> What is required:
The entries below should be transcribed in their entirety, exactly as written.

> Material provided:
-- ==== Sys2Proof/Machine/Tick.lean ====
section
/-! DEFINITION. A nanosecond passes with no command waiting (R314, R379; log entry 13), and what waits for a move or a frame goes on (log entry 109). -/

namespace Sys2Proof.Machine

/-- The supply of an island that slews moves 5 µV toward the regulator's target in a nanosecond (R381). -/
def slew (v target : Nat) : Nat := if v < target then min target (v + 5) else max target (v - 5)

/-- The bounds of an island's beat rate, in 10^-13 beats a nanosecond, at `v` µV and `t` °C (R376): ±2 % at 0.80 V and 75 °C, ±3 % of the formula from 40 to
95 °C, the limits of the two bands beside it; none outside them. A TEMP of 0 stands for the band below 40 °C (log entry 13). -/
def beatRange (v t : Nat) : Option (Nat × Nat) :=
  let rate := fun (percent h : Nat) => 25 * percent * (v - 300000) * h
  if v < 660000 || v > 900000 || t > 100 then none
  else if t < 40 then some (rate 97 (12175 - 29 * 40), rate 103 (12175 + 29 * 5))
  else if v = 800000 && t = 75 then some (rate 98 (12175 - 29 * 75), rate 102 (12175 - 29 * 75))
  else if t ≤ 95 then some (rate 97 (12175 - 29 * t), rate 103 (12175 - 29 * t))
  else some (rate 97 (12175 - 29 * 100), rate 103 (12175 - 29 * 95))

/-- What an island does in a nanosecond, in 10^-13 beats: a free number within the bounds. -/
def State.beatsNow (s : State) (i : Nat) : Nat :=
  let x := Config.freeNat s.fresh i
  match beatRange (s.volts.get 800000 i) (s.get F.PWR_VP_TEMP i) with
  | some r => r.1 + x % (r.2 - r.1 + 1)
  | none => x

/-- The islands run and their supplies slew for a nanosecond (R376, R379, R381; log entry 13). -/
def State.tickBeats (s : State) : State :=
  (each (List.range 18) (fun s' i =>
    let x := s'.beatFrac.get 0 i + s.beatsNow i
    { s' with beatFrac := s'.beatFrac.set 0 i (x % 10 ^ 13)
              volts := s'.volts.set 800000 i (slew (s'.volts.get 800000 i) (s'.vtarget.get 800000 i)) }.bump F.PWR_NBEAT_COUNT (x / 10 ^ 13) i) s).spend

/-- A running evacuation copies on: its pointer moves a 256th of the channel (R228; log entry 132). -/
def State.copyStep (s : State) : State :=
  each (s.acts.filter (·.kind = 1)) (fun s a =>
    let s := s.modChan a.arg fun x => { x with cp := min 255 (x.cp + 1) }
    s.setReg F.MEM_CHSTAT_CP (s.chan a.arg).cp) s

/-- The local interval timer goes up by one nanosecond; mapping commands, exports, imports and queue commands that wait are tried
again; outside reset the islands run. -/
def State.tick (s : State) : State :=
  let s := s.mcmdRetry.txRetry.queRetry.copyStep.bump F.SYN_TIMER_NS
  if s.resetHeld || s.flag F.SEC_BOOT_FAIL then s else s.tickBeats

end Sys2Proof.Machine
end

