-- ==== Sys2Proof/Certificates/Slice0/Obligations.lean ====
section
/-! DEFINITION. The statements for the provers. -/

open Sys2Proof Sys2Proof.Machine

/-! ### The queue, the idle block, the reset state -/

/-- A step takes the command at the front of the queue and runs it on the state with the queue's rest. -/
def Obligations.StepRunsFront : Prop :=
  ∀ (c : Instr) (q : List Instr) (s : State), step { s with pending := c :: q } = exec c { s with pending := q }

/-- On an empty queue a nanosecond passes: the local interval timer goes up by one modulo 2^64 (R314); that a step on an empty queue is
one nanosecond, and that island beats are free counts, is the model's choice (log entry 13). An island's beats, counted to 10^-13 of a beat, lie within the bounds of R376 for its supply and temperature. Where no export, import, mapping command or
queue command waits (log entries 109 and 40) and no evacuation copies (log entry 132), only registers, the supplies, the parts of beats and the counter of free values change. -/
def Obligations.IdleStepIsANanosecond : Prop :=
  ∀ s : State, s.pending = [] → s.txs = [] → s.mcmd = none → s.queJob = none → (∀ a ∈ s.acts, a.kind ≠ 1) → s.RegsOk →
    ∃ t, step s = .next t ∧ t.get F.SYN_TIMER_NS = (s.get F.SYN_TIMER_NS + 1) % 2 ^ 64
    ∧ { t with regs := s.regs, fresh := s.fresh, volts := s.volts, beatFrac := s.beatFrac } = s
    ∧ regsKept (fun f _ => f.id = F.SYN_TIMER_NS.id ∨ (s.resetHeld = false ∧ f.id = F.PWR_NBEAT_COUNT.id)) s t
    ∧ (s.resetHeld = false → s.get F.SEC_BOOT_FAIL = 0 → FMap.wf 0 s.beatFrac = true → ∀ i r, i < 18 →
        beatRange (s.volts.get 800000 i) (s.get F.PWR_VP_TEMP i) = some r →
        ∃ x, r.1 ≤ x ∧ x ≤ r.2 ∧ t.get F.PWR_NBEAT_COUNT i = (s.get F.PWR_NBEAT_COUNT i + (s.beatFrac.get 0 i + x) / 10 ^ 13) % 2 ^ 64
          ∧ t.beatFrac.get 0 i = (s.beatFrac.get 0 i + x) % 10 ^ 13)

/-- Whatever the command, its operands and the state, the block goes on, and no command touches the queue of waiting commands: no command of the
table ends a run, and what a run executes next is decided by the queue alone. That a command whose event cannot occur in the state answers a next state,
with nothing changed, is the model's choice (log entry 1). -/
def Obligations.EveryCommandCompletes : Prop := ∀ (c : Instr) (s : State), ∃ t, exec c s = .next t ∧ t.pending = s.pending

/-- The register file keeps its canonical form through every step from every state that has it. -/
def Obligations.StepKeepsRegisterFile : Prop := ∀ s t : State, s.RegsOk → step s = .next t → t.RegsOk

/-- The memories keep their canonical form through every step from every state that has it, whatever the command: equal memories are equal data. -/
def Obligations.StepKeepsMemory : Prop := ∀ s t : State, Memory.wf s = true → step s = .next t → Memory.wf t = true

> Response to the task:
-- ==== Sys2Proof/Machine/Tick.lean ====
section
/-! DEFINITION. A nanosecond passes with no command waiting (R314, R379; log entry 13), and what waits for a move or a frame goes on (log entry 109). -/

namespace Sys2Proof.Machine

/-- The supply of an island that slews moves 5 µV toward the regulator's target in a nanosecond (R381). -/
def slew (v target : Nat) : Nat := if v < target then min target (v + 5) else max target (v - 5)

/-- The bounds of an island's beat rate, in 10^-13 beats a nanosecond, at `v` µV and `t` °C (R376): ±2 % at 0.80 V and 75 °C, ±3 % of the formula from 40 to
95 °C, the limits of the two bands beside it; none outside them. A TEMP of 0 stands for the band below 40 °C (log entry 13). -/
def beatRange (v t : Nat) : Option (Nat × Nat) :=
  let rate := fun (percent h : Nat) => 25 * percent * (v - 300000) * h
  if v < 660000 || v > 900000 || t > 100 then none
  else if t < 40 then some (rate 97 (12175 - 29 * 40), rate 103 (12175 + 29 * 5))
  else if v = 800000 && t = 75 then some (rate 98 (12175 - 29 * 75), rate 102 (12175 - 29 * 75))
  else if t ≤ 95 then some (rate 97 (12175 - 29 * t), rate 103 (12175 - 29 * t))
  else some (rate 97 (12175 - 29 * 100), rate 103 (12175 - 29 * 95))

/-- What an island does in a nanosecond, in 10^-13 beats: a free number within the bounds. -/
def State.beatsNow (s : State) (i : Nat) : Nat :=
  let x := Config.freeNat s.fresh i
  match beatRange (s.volts.get 800000 i) (s.get F.PWR_VP_TEMP i) with
  | some r => r.1 + x % (r.2 - r.1 + 1)
  | none => x

/-- The islands run and their supplies slew for a nanosecond (R376, R379, R381; log entry 13). -/
def State.tickBeats (s : State) : State :=
  (each (List.range 18) (fun s' i =>
    let x := s'.beatFrac.get 0 i + s.beatsNow i
    { s' with beatFrac := s'.beatFrac.set 0 i (x % 10 ^ 13)
              volts := s'.volts.set 800000 i (slew (s'.volts.get 800000 i) (s'.vtarget.get 800000 i)) }.bump F.PWR_NBEAT_COUNT (x / 10 ^ 13) i) s).spend

/-- A running evacuation copies on: its pointer moves a 256th of the channel (R228; log entry 132). -/
def State.copyStep (s : State) : State :=
  each (s.acts.filter (·.kind = 1)) (fun s a =>
    let s := s.modChan a.arg fun x => { x with cp := min 255 (x.cp + 1) }
    s.setReg F.MEM_CHSTAT_CP (s.chan a.arg).cp) s

/-- The local interval timer goes up by one nanosecond; mapping commands, exports, imports and queue commands that wait are tried
again; outside reset the islands run. -/
def State.tick (s : State) : State :=
  let s := s.mcmdRetry.txRetry.queRetry.copyStep.bump F.SYN_TIMER_NS
  if s.resetHeld || s.flag F.SEC_BOOT_FAIL then s else s.tickBeats

end Sys2Proof.Machine
end

-- ==== Sys2Proof/Certificates/Slice0/Obligations.lean ====
section
/-! DEFINITION. The statements for the provers. -/

open Sys2Proof Sys2Proof.Machine

/-! ### The queue, the idle block, the reset state -/

/-- A step takes the command at the front of the queue and runs it on the state with the queue's rest. -/
def Obligations.StepRunsFront : Prop :=
  ∀ (c : Instr) (q : List Instr) (s : State), step { s with pending := c :: q } = exec c { s with pending := q }

/-- On an empty queue a nanosecond passes: the local interval timer goes up by one modulo 2^64 (R314); that a step on an empty queue is
one nanosecond, and that island beats are free counts, is the model's choice (log entry 13). An island's beats, counted to 10^-13 of a beat, lie within the bounds of R376 for its supply and temperature. Where no export, import, mapping command or
queue command waits (log entries 109 and 40) and no evacuation copies (log entry 132), only registers, the supplies, the parts of beats and the counter of free values change. -/
def Obligations.IdleStepIsANanosecond : Prop :=
  ∀ s : State, s.pending = [] → s.txs = [] → s.mcmd = none → s.queJob = none → (∀ a ∈ s.acts, a.kind ≠ 1) → s.RegsOk →
    ∃ t, step s = .next t ∧ t.get F.SYN_TIMER_NS = (s.get F.SYN_TIMER_NS + 1) % 2 ^ 64
    ∧ { t with regs := s.regs, fresh := s.fresh, volts := s.volts, beatFrac := s.beatFrac } = s
    ∧ regsKept (fun f _ => f.id = F.SYN_TIMER_NS.id ∨ (s.resetHeld = false ∧ f.id = F.PWR_NBEAT_COUNT.id)) s t
    ∧ (s.resetHeld = false → s.get F.SEC_BOOT_FAIL = 0 → FMap.wf 0 s.beatFrac = true → ∀ i r, i < 18 →
        beatRange (s.volts.get 800000 i) (s.get F.PWR_VP_TEMP i) = some r →
        ∃ x, r.1 ≤ x ∧ x ≤ r.2 ∧ t.get F.PWR_NBEAT_COUNT i = (s.get F.PWR_NBEAT_COUNT i + (s.beatFrac.get 0 i + x) / 10 ^ 13) % 2 ^ 64
          ∧ t.beatFrac.get 0 i = (s.beatFrac.get 0 i + x) % 10 ^ 13)

/-- Whatever the command, its operands and the state, the block goes on, and no command touches the queue of waiting commands: no command of the
table ends a run, and what a run executes next is decided by the queue alone. That a command whose event cannot occur in the state answers a next state,
with nothing changed, is the model's choice (log entry 1). -/
def Obligations.EveryCommandCompletes : Prop := ∀ (c : Instr) (s : State), ∃ t, exec c s = .next t ∧ t.pending = s.pending

/-- The register file keeps its canonical form through every step from every state that has it. -/
def Obligations.StepKeepsRegisterFile : Prop := ∀ s t : State, s.RegsOk → step s = .next t → t.RegsOk

/-- The memories keep their canonical form through every step from every state that has it, whatever the command: equal memories are equal data. -/
def Obligations.StepKeepsMemory : Prop := ∀ s t : State, Memory.wf s = true → step s = .next t → Memory.wf t = true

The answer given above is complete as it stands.